DATA UNDER STUDY Start Marker

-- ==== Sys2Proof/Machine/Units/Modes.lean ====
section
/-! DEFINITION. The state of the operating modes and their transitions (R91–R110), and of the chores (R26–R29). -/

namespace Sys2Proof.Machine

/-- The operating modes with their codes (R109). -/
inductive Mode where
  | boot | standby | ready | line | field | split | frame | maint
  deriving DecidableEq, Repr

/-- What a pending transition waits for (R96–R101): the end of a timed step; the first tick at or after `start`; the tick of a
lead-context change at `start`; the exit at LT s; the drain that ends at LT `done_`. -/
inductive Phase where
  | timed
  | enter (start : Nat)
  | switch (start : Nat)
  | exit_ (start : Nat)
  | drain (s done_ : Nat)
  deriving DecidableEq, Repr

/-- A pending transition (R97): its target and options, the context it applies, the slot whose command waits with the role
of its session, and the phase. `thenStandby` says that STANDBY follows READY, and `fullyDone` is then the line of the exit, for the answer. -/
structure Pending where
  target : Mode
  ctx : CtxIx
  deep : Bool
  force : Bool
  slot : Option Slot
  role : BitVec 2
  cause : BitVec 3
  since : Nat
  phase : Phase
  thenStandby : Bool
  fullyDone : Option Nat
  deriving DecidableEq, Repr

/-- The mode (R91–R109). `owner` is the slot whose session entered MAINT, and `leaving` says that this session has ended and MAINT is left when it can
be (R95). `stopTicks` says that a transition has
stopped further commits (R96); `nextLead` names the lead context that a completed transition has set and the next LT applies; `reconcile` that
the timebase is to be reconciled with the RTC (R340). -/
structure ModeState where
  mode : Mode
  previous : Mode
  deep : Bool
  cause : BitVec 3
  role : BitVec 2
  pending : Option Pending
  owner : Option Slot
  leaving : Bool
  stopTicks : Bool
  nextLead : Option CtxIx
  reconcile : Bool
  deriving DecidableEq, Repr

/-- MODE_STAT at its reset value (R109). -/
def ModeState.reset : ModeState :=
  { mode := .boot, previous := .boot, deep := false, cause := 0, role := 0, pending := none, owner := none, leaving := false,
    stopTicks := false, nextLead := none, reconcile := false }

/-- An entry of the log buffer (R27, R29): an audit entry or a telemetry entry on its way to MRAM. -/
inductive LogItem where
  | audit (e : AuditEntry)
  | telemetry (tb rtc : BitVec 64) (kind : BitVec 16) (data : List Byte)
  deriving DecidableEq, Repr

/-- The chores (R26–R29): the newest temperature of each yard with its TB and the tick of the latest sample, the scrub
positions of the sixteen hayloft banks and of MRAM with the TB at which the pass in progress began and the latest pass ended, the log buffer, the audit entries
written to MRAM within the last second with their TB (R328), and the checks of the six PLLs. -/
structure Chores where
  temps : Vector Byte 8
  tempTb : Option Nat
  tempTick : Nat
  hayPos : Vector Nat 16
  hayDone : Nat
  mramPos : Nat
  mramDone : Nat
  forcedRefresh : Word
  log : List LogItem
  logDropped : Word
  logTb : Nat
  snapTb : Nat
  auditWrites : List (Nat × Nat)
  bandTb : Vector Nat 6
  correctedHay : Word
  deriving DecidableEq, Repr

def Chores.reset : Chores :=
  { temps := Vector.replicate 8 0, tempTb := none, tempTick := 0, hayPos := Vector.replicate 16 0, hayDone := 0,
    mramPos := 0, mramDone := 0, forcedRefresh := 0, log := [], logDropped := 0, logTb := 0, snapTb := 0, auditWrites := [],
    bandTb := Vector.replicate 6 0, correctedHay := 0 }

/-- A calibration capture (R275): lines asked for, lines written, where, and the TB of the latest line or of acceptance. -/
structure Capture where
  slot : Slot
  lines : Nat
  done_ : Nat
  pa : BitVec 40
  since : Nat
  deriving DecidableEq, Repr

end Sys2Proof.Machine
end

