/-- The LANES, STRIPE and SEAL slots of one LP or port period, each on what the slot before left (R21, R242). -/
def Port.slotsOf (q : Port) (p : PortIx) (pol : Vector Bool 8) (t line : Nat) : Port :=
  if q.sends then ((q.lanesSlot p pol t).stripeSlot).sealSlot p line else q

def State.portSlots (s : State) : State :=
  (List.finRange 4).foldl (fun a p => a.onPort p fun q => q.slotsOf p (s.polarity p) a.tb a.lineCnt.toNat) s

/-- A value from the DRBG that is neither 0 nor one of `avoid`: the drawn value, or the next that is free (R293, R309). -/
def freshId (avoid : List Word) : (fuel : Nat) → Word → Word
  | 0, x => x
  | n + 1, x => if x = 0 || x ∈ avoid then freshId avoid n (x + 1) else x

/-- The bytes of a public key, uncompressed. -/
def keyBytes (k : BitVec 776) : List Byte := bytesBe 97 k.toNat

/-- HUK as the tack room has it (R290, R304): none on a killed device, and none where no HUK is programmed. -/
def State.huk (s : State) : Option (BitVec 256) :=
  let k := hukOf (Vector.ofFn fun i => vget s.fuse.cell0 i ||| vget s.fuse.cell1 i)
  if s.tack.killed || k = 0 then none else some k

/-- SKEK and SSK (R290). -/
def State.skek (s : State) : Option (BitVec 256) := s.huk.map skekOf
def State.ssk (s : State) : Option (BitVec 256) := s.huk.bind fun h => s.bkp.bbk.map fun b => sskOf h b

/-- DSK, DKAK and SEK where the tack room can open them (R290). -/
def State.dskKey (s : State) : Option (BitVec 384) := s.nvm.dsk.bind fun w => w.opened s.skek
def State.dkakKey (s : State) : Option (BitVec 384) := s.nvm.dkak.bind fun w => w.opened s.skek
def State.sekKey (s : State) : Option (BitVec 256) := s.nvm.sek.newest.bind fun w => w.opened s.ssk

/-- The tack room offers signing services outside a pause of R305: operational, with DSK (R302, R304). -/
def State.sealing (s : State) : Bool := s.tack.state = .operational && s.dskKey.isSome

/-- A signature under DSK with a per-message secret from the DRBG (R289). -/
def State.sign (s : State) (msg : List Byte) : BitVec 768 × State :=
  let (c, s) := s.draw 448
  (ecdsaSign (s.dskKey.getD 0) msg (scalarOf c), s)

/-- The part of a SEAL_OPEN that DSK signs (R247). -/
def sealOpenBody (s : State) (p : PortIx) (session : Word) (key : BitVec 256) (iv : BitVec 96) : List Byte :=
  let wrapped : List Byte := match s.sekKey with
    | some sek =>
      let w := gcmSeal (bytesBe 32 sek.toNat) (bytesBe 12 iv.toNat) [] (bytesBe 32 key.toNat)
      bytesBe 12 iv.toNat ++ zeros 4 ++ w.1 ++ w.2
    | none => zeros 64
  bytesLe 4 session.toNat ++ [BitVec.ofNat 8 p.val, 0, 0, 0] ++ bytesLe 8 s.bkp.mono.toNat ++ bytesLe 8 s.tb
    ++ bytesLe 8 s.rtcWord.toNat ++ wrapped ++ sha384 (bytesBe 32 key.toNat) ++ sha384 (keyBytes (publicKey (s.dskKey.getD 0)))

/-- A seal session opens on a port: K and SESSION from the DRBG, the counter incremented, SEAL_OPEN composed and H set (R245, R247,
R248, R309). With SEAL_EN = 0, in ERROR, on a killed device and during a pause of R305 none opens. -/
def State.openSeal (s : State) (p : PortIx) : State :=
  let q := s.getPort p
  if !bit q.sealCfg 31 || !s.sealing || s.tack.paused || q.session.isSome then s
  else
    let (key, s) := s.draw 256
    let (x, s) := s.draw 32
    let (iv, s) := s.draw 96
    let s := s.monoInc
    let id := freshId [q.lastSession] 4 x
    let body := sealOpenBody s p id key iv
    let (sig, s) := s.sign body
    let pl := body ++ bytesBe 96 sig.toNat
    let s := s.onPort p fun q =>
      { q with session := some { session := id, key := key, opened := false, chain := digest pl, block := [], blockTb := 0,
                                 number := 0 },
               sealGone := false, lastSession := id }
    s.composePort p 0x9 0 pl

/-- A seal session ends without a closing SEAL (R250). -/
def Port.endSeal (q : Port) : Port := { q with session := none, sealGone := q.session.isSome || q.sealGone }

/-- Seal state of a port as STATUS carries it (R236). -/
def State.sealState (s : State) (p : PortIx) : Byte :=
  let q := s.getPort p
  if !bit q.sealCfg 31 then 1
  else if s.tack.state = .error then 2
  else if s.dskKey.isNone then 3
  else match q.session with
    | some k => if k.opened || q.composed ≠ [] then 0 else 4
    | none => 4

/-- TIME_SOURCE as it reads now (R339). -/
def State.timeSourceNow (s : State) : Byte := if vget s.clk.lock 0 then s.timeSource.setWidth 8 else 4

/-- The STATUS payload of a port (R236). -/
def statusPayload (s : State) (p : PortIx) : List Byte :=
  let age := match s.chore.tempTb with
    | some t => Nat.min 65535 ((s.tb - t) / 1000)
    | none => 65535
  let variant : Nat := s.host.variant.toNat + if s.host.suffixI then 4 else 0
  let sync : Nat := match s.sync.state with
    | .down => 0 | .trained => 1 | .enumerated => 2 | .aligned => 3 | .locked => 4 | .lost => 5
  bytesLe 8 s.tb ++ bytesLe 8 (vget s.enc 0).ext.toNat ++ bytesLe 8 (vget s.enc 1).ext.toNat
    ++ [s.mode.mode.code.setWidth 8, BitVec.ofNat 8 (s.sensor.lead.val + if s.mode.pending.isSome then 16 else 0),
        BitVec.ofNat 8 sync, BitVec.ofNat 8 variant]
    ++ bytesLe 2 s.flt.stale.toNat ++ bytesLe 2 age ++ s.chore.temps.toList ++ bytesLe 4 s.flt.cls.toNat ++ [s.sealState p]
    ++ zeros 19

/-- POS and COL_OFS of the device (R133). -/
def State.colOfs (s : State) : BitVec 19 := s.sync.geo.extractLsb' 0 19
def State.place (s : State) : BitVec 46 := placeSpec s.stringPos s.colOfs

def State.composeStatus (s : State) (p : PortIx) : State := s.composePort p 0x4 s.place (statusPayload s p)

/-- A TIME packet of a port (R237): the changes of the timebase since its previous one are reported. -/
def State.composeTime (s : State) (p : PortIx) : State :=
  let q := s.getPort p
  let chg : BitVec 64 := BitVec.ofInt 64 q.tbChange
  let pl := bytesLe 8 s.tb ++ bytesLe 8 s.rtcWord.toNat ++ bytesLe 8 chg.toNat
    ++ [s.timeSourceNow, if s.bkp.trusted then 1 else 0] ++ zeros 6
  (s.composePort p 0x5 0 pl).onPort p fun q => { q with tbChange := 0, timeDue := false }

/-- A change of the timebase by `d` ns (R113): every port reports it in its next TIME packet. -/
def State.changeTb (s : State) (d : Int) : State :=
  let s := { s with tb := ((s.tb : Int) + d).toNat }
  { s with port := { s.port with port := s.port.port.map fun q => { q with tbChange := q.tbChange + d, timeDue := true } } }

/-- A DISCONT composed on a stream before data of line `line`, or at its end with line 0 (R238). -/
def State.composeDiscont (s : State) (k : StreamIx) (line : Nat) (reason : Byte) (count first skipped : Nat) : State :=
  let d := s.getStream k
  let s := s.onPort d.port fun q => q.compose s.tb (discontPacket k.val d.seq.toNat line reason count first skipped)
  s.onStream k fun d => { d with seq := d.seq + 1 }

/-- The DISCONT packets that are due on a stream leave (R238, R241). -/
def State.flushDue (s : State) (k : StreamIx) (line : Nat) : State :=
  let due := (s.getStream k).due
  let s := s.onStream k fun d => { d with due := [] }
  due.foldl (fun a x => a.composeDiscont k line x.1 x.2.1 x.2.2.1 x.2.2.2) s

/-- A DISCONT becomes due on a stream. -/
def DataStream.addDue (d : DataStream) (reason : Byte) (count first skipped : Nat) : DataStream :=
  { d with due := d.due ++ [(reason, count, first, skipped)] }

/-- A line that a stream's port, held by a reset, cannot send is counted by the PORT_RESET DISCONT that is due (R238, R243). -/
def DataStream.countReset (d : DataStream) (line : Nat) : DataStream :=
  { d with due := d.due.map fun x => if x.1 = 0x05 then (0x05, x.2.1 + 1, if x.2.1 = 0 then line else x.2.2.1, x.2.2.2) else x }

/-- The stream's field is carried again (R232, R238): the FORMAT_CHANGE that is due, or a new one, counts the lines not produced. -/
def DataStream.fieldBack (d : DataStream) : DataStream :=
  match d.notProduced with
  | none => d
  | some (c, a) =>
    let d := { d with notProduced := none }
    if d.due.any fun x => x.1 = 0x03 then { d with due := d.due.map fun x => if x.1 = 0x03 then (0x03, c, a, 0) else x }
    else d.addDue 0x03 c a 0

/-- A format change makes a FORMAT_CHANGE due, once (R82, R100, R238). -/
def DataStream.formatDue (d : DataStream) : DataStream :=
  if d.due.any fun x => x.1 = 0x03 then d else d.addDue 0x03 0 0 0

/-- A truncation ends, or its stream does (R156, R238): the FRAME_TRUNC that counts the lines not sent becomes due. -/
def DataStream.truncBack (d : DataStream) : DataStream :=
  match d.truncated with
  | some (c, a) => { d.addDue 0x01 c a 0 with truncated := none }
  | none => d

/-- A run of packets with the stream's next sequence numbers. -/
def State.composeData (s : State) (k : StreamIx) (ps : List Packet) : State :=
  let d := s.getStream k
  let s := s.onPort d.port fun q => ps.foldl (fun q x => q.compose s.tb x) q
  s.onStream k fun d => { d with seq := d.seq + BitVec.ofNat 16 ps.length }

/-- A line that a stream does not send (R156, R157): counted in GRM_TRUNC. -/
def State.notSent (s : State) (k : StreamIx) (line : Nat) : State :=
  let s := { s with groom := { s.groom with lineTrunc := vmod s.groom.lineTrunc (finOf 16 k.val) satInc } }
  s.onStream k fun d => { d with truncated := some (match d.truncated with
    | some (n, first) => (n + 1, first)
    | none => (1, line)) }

DATA UNDER STUDY End Marker

### [WHAT THE TASK ASKS]
In the listing above, locate the line with "due.foldl (fun a" and the line with "count, first, skipped)]", then extract exactly those lines and every line between them, and nothing more.

### [RESPONSE TO THIS EXERCISE]
  due.foldl (fun a x => a.composeDiscont k line x.1 x.2.1 x.2.2.1 x.2.2.2) s

/-- A DISCONT becomes due on a stream. -/
def DataStream.addDue (d : DataStream) (reason : Byte) (count first skipped : Nat) : DataStream :=
  { d with due := d.due ++ [(reason, count, first, skipped)] }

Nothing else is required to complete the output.